The Kurds of the USSR
The Kurds of the USSR are the descendants mainly of migrants from the Ottoman and Persian empires into what become the Armenian, Azerbaijan, and Georgian SSRs. Significant Kurdish migration to this region occurred mainly from the start of the Russian-Persian War in 1804 up until the end of World War I in 1918.[1] Large waves of Kurdish migrants into these areas following their annexation into the Russian Empire happened in 1874 and as late as 1916.[2] The October 1917 Revolution would bring about radical changes for all of the nationalities in the former Russian Empire including the Kurds.
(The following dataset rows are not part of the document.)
/-- The result of a transform is a function of its input alone (R40, R187 (e), R218 (a), R252): no register, no
earlier command and no capacity has any part in it. -/
def Obligations.TransformsDependOnInputOnly : Prop :=
  ∀ (i : Instr) (s s' t t' : State), i = .encode ∨ i = .decode ∨ i = .hashenc →
    s'.arg0 = s.arg0 → (∀ a, a < s.arg0.toNat → inCell s' a = inCell s a) →
    exec i s = .next t → exec i s' = .next t' →
    t'.status = t.status ∧ t'.payloadLen = t.payloadLen ∧ t'.res0 = t.res0 ∧ payload t' = payload t

/-! ### Completion and return -/

/-- RELEASE (R232): DONE to IDLE, no effect in IDLE or BUSY, `CMD[63:4]` not examined. -/
def Obligations.ReleaseReturnsToIdle : Prop :=
  ∀ (s : State) (u : BitVec 60),
    (s.state = .done → exec (.release u) s = .next { s with state := .idle }) ∧
    (s.state ≠ .done → exec (.release u) s = .next s)

/-- `finish(s)` (R250). -/
def Obligations.FinishReportsTheResult : Prop :=
  ∀ s : State,
    finish 1 s = { s with status := 1, payloadLen := s.len, state := .done, held := none } ∧
    finish 0 s = { s with status := 0, payloadLen := 0, state := .done, held := none }

/-- Failure entry (R251): the code, no payload, no result, DONE; all else is left as it is. -/
def Obligations.RaiseRecordsOnlyTheStatus : Prop :=
  ∀ s : State,
    raiseEntry .tooLarge s = failedWith 0xFFFFFFFFFFFFFFFF#64 s ∧
    raiseEntry .cannotDecode s = failedWith 0xFFFFFFFFFFFFFFFE#64 s ∧
    raiseEntry .lengthOverflow s = failedWith 0xFFFFFFFFFFFFFFFD#64 s ∧
    raiseEntry .badCommand s = failedWith 0xFFFFFFFFFFFFFFFC#64 s

/-- Which command can end with which status (R246). -/
def Obligations.StatusesOfEachCommand : Prop :=
  ∀ (i : Instr) (s t : State), exec i s = .next t →
    match i with
    | .encode => t.status ∈ [1, 0, 0xFFFFFFFFFFFFFFFF]
    | .decode => t.status ∈ [1, 0, 0xFFFFFFFFFFFFFFFF, 0xFFFFFFFFFFFFFFFE]
    | .hashenc => t.status ∈ [1, 0, 0xFFFFFFFFFFFFFFFF]
    | .next => t.status ∈ [1, 0xFFFFFFFFFFFFFFFC]
    | .bufnew => t.status = 1
    | .reserve => t.status ∈ [1, 0xFFFFFFFFFFFFFFFD]
    | .append => t.status ∈ [1, 0xFFFFFFFFFFFFFFFD, 0xFFFFFFFFFFFFFFFC]
    | .appendspan => t.status ∈ [1, 0xFFFFFFFFFFFFFFFD, 0xFFFFFFFFFFFFFFFC]
    | .length => t.status = 1
    | .lookup => t.status ∈ [1, 0xFFFFFFFFFFFFFFFC]
    | .token => t.status ∈ [1, 0xFFFFFFFFFFFFFFFC]
    | .release _ => t.status = s.status

/-- No command writes `IN` or `ARG0` (R23, R60). -/
def Obligations.CommandsNeverWriteTheHostsSide : Prop :=
  ∀ (i : Instr) (s t : State), exec i s = .next t → SameHost s t
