theorem hostAction_inv {e : HostEvent} {s t : State} (h : Inv s) (hrun : outcomeOf (hostAction e s) = .next t) :
    Inv t := by
  cases e with
  | readReg n =>
    cases hrun
    exact (hostReadReg_readOnly n s).hostSideOnly.inv h
  | writeReg n v =>
    rw [hostAction] at hrun
    split_ifs at hrun
    · exact writeCmd_inv h hrun
    · cases hrun
      exact (writeRegister_hostSideOnly n v s).inv h
  | readIn i =>
    cases hrun
    exact (hostReadIn_readOnly i s).hostSideOnly.inv h
  | writeIn i v =>
    rw [hostAction] at hrun
    split_ifs at hrun
    · cases hrun
    · cases hrun
      exact hostWriteIn_inv i v h
  | readOut i =>
    cases hrun
    exact (hostReadOut_readOnly i s).hostSideOnly.inv h
  | reset =>
    cases hrun
    exact resetEngine_inv h.inp_wf
  | engine => exact engineTurn_inv h hrun

/-- Settles O52: the ENGINE's turn or a HOST action, with its place in the schedule taken. -/
theorem stepKeepsInvariant : Obligations.StepKeepsInvariant := by
  intro s t h hstep
  rw [step_eq_outcomeOf] at hstep
  cases hin : s.inputs with
  | nil =>
    rw [nextMove_nil hin] at hstep
    exact engineTurn_inv h hstep
  | cons e rest =>
    rw [nextMove_cons hin] at hstep
    exact hostAction_inv (HostSideOnly.inv (t := { s with inputs := rest }) rfl h) hstep

/-! ### Refusals (R236, R283, R284) -/

theorem outcomeOf_refused {m : Move} {r : Refusal} (h : outcomeOf m = .refused r) : m = .refuse r := by
  cases m with
  | settle s => cases h
  | refuse r' =>
    cases h
    rfl
  | run i s =>
    obtain ⟨t, ht, _⟩ := exec_ends i s
    cases ht.symm.trans h

theorem engineTurn_ne_refuse (s : State) (r : Refusal) : engineTurn s ≠ .refuse r := by
  rcases engineTurn_cases s with ⟨_, _, _, _, _, he⟩ | ⟨_, _, _, _, _, he⟩ | ⟨_, he⟩ <;> simp [he]

theorem writeCmd_ne_refuse (w : Word) (s : State) (r : Refusal) : writeCmd w s ≠ .refuse r := by
  rcases writeCmd_cases w s with ⟨_, _, he⟩ | ⟨_, _, he⟩ | ⟨_, he⟩ <;> simp [he]

/-- The one HOST action that is refused. -/
theorem hostAction_refuse {e : HostEvent} {s : State} {r : Refusal} (h : hostAction e s = .refuse r) :
    r = .inputChangedWhileBusy ∧ ∃ i v, e = .writeIn i v ∧ TransformHeld s ∧ i < s.arg0.toNat := by
  cases e with
  | readReg n => cases h
  | readIn i => cases h
  | readOut i => cases h
  | reset => cases h
  | engine => exact absurd h (engineTurn_ne_refuse s r)
  | writeReg n v =>
    rw [hostAction] at h
    split_ifs at h
    exact absurd h (writeCmd_ne_refuse v s r)
  | writeIn i v =>
    rw [hostAction] at h
    split_ifs at h with huse
    cases h
    exact ⟨rfl, i, v, rfl, (inputInUse_iff i s).mp huse⟩

/-- Settles O53: no command is refused, so the refusal is the HOST action's. -/
theorem onlyInputChangesAreRefused : Obligations.OnlyInputChangesAreRefused := by
  intro s r hstep
  rw [step_eq_outcomeOf] at hstep
  have hmove := outcomeOf_refused hstep
  cases hin : s.inputs with
  | nil =>
    rw [nextMove_nil hin] at hmove
    exact absurd hmove (engineTurn_ne_refuse s r)
  | cons e rest =>
    rw [nextMove_cons hin] at hmove
    obtain ⟨hr, i, v, rfl, hheld, hi⟩ := hostAction_refuse hmove
    exact ⟨hr, hheld, i, v, rest, rfl, hi⟩

/-- Settles O54: a refusal would be of an `IN` write in BUSY, which the rules do not allow. -/
theorem keepingTheRulesNeverStops : Obligations.KeepingTheRulesNeverStops := by
  intro s e rest hin hkeeps
  cases hstep : step s with
  | next t => exact ⟨t, rfl⟩
  | fault r => cases r
  | refused r =>
    obtain ⟨-, ⟨hbusy, -⟩, i, v, rest', hin', -⟩ := onlyInputChangesAreRefused s r hstep
    obtain ⟨rfl, rfl⟩ := List.cons.inj (hin.symm.trans hin')
    simp [hostKeepsRules, hbusy] at hkeeps

/-! ### Progress (R236, R238, R294) -/

theorem run_succ {n : Nat} {s t : State} (h : step s = .next t) :
    Host.Core.run Sys2Proof.core (n + 1) s = Host.Core.run Sys2Proof.core n t := by
  have hcore : Sys2Proof.core.step s = .next t := h
  simp only [Host.Core.run, hcore]

/-- A HOST's register access or read leaves a running command running. -/
theorem step_busy_host {s : State} {e : HostEvent} {rest : List HostEvent} (hin : s.inputs = e :: rest)
    (hs : s.state = .busy) (hreset : e ≠ .reset) (hwrite : ∀ i v, e ≠ .writeIn i v) (hengine : e ≠ .engine) :
    ∃ t, step s = .next t ∧ t.inputs = rest ∧ t.state = .busy := by
  have hread : ∀ {t}, ReadOnly { s with inputs := rest } t → t.inputs = rest ∧ t.state = .busy := fun h => by
    rw [h]
    exact ⟨rfl, hs⟩
  cases e with
  | readReg n => exact ⟨_, step_of_hostAction hin rfl, hread (hostReadReg_readOnly n _)⟩
  | writeReg n v => exact ⟨_, step_writeReg_busy hin hs, rfl, hs⟩
  | readIn i => exact ⟨_, step_of_hostAction hin rfl, hread (hostReadIn_readOnly i _)⟩
  | writeIn i v => exact absurd rfl (hwrite i v)
  | readOut i => exact ⟨_, step_of_hostAction hin rfl, hread (hostReadOut_readOnly i _)⟩
  | reset => exact absurd rfl hreset
  | engine => exact absurd rfl hengine

/-- On the ENGINE's turn a running command reaches DONE. -/
theorem step_busy_engine {s : State} (h : Inv s) (hs : s.state = .busy)
    (hturn : s.inputs = [] ∨ ∃ rest, s.inputs = .engine :: rest) : ∃ t, step s = .next t ∧ t.state = .done := by
  rw [step_eq_outcomeOf]
  rcases hturn with hin | ⟨rest, hin⟩
  · rw [nextMove_nil hin]
    obtain ⟨t, ht, hended, -⟩ := engineTurn_ended h hs
    exact ⟨t, ht, hended.done⟩
  · rw [nextMove_cons hin]
    obtain ⟨t, ht, hended, -⟩ :=
      engineTurn_ended (HostSideOnly.inv (t := { s with inputs := rest }) rfl h) hs
    exact ⟨t, ht, hended.done⟩

/-- Settles O55, by induction on the schedule: the command runs at the ENGINE's first turn, at the latest when the
schedule is empty. -/
theorem everyAcceptedCommandCompletes : Obligations.EveryAcceptedCommandCompletes := by
  intro s h hs hevents
  induction hin : s.inputs generalizing s with
  | nil =>
    obtain ⟨t, ht, hdone⟩ := step_busy_engine h hs (.inl hin)
    exact ⟨1, t, Nat.le_refl 1, run_succ ht, hdone⟩
  | cons e rest ih =>
    rw [hin] at hevents
    obtain ⟨hreset, hwrite⟩ := hevents e List.mem_cons_self
    by_cases hengine : e = .engine
    · subst hengine
      obtain ⟨t, ht, hdone⟩ := step_busy_engine h hs (.inr ⟨rest, hin⟩)
      exact ⟨1, t, Nat.succ_le_succ (Nat.zero_le _), run_succ ht, hdone⟩
    · obtain ⟨u, hu, huin, hus⟩ := step_busy_host hin hs hreset hwrite hengine
      obtain ⟨n, t, hn, ht, hdone⟩ := ih u (stepKeepsInvariant s u h hu) hus
        (fun e' he' => hevents e' (List.mem_cons_of_mem e (huin ▸ he'))) huin
      exact ⟨n + 1, t, Nat.succ_le_succ hn, (run_succ hu).trans ht, hdone⟩

end Sys2Proof.Proofs
end
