-- ==== Sys2Proof/Machine/Relative.lean ====
section
/-! DEFINITION. The meanings of the 8 RELATIVE instructions (R294 and the rule of each). -/

namespace Sys2Proof.Machine

/-- `BCC` RELATIVE: R295. -/
def execBccRelative (byte1 : Byte) (s : State) : Host.Outcome State Fault Refusal :=
  decode2 .bcc .relative byte1 s

/-- `BCS` RELATIVE: R296. -/
def execBcsRelative (byte1 : Byte) (s : State) : Host.Outcome State Fault Refusal :=
  decode2 .bcs .relative byte1 s

/-- `BEQ` RELATIVE: R297. -/
def execBeqRelative (byte1 : Byte) (s : State) : Host.Outcome State Fault Refusal :=
  decode2 .beq .relative byte1 s

/-- `BMI` RELATIVE: R298. -/
def execBmiRelative (byte1 : Byte) (s : State) : Host.Outcome State Fault Refusal :=
  decode2 .bmi .relative byte1 s

/-- `BNE` RELATIVE: R299. -/
def execBneRelative (byte1 : Byte) (s : State) : Host.Outcome State Fault Refusal :=
  decode2 .bne .relative byte1 s

/-- `BPL` RELATIVE: R300. -/
def execBplRelative (byte1 : Byte) (s : State) : Host.Outcome State Fault Refusal :=
  decode2 .bpl .relative byte1 s

/-- `BVC` RELATIVE: R301. -/
def execBvcRelative (byte1 : Byte) (s : State) : Host.Outcome State Fault Refusal :=
  decode2 .bvc .relative byte1 s

/-- `BVS` RELATIVE: R302. -/
def execBvsRelative (byte1 : Byte) (s : State) : Host.Outcome State Fault Refusal :=
  decode2 .bvs .relative byte1 s

end Sys2Proof.Machine
end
The former imperial Russian policies towards the Kurds and other non-Russians underwent a number of policy swings under the new Soviet government from 1917 to 1956.
The first full Soviet census occurred in 1926. It reveals the following demographic information about the Kurdish population in the USSR. First, it divided Sunni Kurds and Yezidis into two separate categories. There were 54,662 Kurds and 14,526 Yezidis counted in the Soviet Union at this time.[3] This distinction would disappear in later Soviet censuses. The Kurdish category was divided amongst the various Soviet republics in the following manner. There were 41,193 in Azerbaijan, 7,955 in Georgia, 3,025 in Armenia, and 2,308 in Turkmenistan.[4] The vast majority of Kurds in the USSR thus lived in Azerbaijan at the time of the 1926 census. In contrast most of those classified as Yezidis, 12,237 lived in Armenia.[5] This initial distribution would change radically by 1939 with the massive decrease in the number of registered Kurds in Azerbaijan and increase in Georgia and especially Armenia.
Most of the Kurds in Azerbaijan and thus most of the Kurds in the USSR in 1926 lived in Kurdistan Uezd or “Red Kurdistan” around the area of Lachin between Nagorno-Karabakh and the border of the Armenian SSR. A full 37,182 Kurds lived within its borders in 1926.[6] This territory existed for six years from 1923 to 1929.[7] The name Kurdistan in the title of the territory, however, was strictly geographical and not a national one like Nagorno-Karabakh was for the Armenians in Azerbaijan. It thus did almost nothing to promote Kurdish language and culture. The Soviet government eliminated all Uezds in the USSR in April 1929 and moved to a system of larger okrugs. Until May 1930 the territory was incorporated into the Nagorno-Karabakh Okrug before very briefly becoming the Kurdistan Okrug. Then on 23 July 1930 the Soviet government eliminated all okrugs in the USSR.[8] Afterwards the Soviet Union did not create any more territories with the word Kurdistan or Kurdish in the titles.
The small amount of Kurdish language education in Azerbaijan started only after the abolition of the Kurdistan Okrug. The first Kurdish language classes in Azerbaijan commenced only in 1933.[9] This was in part due to the fact that the 1926 census only registered 3,123 or 8.4% of the Kurds in the Kurdistan Uezd as speaking Kurdish.[10] But, it also had to do with a strong nationalist bias by the local Azerbaijani leadership against Kurds and other ethnic and national minorities in the republic. The result was that Kurdish language education in Azerbaijan was neglected. By 1938 only 808 pupils had received any Kurdish language education in 12 different schools in the republic.[11] This was just one aspect of a policy of forced assimilation pursued by the Azeri government regarding its Kurdish population during the 1920s and 1930s. A more significant aspect was the massive reclassification of Kurds as Azeris from the 1926 to the 1939 census.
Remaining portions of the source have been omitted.